[[ INFORMATION, beginning ]]

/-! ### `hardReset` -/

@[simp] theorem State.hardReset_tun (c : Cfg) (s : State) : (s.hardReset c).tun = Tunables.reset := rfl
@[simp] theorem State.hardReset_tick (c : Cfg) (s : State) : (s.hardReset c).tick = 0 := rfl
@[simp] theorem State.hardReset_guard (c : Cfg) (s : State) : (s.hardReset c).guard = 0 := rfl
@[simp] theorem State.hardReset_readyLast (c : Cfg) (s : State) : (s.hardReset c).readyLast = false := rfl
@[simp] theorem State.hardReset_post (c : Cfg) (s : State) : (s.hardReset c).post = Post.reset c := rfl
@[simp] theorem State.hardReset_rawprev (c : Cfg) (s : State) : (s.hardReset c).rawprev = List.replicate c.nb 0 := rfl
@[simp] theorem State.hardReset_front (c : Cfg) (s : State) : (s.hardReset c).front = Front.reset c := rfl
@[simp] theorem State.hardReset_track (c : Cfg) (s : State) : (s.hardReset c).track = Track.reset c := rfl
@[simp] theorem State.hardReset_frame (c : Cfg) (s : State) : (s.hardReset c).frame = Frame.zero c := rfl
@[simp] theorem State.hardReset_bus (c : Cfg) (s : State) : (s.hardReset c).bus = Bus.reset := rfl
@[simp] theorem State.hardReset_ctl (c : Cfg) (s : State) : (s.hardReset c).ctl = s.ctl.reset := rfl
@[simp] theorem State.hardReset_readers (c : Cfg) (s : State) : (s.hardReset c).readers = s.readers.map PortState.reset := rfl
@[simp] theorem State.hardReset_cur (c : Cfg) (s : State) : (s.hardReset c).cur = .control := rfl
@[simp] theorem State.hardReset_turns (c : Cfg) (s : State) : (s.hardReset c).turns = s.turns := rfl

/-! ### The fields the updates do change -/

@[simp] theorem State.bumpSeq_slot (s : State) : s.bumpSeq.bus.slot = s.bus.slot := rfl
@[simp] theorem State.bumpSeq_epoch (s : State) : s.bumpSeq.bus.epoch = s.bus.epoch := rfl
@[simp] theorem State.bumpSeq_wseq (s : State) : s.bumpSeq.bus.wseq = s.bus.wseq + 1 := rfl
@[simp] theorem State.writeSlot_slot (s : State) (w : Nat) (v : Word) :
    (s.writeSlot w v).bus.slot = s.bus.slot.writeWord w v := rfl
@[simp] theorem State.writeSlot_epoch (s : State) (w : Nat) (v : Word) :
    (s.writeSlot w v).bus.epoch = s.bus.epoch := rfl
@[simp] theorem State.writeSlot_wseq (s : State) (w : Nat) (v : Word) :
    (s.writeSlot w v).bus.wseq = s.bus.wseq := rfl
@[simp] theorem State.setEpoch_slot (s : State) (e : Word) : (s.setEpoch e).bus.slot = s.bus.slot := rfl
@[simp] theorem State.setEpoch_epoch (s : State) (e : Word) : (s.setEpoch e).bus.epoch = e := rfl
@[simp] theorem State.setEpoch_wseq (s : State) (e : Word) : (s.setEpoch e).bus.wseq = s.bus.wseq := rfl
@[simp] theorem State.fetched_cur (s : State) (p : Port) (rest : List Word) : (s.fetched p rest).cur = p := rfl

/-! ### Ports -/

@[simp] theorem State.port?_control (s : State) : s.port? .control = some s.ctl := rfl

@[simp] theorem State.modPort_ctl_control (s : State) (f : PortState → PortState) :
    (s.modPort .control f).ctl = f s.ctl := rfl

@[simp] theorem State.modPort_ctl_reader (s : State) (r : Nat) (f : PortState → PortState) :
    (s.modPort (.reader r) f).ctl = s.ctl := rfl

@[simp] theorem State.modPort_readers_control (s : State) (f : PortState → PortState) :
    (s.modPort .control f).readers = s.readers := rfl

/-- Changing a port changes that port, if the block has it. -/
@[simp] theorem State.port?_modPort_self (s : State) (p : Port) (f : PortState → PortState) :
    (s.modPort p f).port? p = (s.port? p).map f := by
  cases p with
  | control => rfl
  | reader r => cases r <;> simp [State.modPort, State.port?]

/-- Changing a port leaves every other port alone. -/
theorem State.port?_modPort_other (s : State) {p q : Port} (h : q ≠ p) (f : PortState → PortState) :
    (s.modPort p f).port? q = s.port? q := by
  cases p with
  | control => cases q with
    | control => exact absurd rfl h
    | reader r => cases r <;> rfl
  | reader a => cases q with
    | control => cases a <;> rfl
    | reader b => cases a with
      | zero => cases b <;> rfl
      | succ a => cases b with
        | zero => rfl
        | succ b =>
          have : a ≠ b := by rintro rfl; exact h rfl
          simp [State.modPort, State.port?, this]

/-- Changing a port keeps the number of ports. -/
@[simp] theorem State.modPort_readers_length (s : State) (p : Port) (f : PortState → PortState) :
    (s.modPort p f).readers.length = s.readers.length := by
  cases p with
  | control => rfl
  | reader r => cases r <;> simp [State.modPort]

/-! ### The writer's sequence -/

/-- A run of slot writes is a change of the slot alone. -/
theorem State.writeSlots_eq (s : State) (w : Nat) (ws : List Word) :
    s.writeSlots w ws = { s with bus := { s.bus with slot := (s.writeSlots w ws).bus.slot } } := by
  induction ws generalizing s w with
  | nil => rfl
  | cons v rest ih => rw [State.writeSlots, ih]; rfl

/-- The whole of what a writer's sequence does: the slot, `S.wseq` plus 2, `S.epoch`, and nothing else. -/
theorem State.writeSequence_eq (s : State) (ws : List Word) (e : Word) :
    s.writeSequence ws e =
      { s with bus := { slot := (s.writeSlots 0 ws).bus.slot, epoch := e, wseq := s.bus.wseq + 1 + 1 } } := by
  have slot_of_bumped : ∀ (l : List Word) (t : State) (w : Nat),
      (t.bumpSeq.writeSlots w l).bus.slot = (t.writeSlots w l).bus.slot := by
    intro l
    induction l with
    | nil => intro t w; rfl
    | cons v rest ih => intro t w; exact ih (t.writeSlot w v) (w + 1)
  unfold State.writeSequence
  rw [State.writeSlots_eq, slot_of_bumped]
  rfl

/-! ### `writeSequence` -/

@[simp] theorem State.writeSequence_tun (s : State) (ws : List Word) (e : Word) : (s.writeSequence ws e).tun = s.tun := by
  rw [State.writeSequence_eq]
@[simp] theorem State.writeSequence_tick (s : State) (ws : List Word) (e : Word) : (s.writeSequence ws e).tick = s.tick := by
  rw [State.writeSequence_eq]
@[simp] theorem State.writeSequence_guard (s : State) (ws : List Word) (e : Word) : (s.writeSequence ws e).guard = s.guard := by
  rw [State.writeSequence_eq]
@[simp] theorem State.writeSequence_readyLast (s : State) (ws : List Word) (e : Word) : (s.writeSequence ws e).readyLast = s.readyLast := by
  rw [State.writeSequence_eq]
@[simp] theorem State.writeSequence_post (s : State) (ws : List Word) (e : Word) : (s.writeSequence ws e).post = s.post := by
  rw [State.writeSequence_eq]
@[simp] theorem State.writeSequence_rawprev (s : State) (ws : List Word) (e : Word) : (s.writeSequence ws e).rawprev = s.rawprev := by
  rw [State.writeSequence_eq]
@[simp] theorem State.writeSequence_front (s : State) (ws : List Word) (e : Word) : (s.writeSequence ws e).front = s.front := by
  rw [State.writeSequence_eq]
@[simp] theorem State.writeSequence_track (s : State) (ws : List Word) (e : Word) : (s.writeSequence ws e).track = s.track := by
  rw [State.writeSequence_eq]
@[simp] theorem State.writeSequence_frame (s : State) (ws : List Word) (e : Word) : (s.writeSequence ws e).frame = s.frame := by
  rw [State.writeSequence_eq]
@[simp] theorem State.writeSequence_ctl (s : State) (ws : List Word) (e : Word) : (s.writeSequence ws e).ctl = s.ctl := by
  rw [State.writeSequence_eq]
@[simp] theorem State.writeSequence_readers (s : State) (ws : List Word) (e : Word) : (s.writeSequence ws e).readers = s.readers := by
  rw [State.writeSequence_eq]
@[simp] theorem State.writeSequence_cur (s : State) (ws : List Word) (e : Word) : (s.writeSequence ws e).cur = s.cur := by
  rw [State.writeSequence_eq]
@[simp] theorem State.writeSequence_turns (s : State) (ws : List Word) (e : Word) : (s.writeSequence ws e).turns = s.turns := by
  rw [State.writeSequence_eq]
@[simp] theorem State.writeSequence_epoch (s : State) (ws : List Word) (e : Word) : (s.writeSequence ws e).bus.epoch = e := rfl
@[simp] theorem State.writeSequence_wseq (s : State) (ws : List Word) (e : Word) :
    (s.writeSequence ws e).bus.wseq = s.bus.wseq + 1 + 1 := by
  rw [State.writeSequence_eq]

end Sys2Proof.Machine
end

[[ INFORMATION, end ]]

**EXERCISE AIM**
The reply should consist solely of the lines above from the one that has "theorem State.writeSlot_slot (s" through the one that has "e).bus.slot = s.bus.slot := rfl", reproduced exactly.

**TASK RESULT**
@[simp] theorem State.writeSlot_slot (s : State) (w : Nat) (v : Word) :
    (s.writeSlot w v).bus.slot = s.bus.slot.writeWord w v := rfl
@[simp] theorem State.writeSlot_epoch (s : State) (w : Nat) (v : Word) :
    (s.writeSlot w v).bus.epoch = s.bus.epoch := rfl
@[simp] theorem State.writeSlot_wseq (s : State) (w : Nat) (v : Word) :
    (s.writeSlot w v).bus.wseq = s.bus.wseq := rfl
@[simp] theorem State.setEpoch_slot (s : State) (e : Word) : (s.setEpoch e).bus.slot = s.bus.slot := rfl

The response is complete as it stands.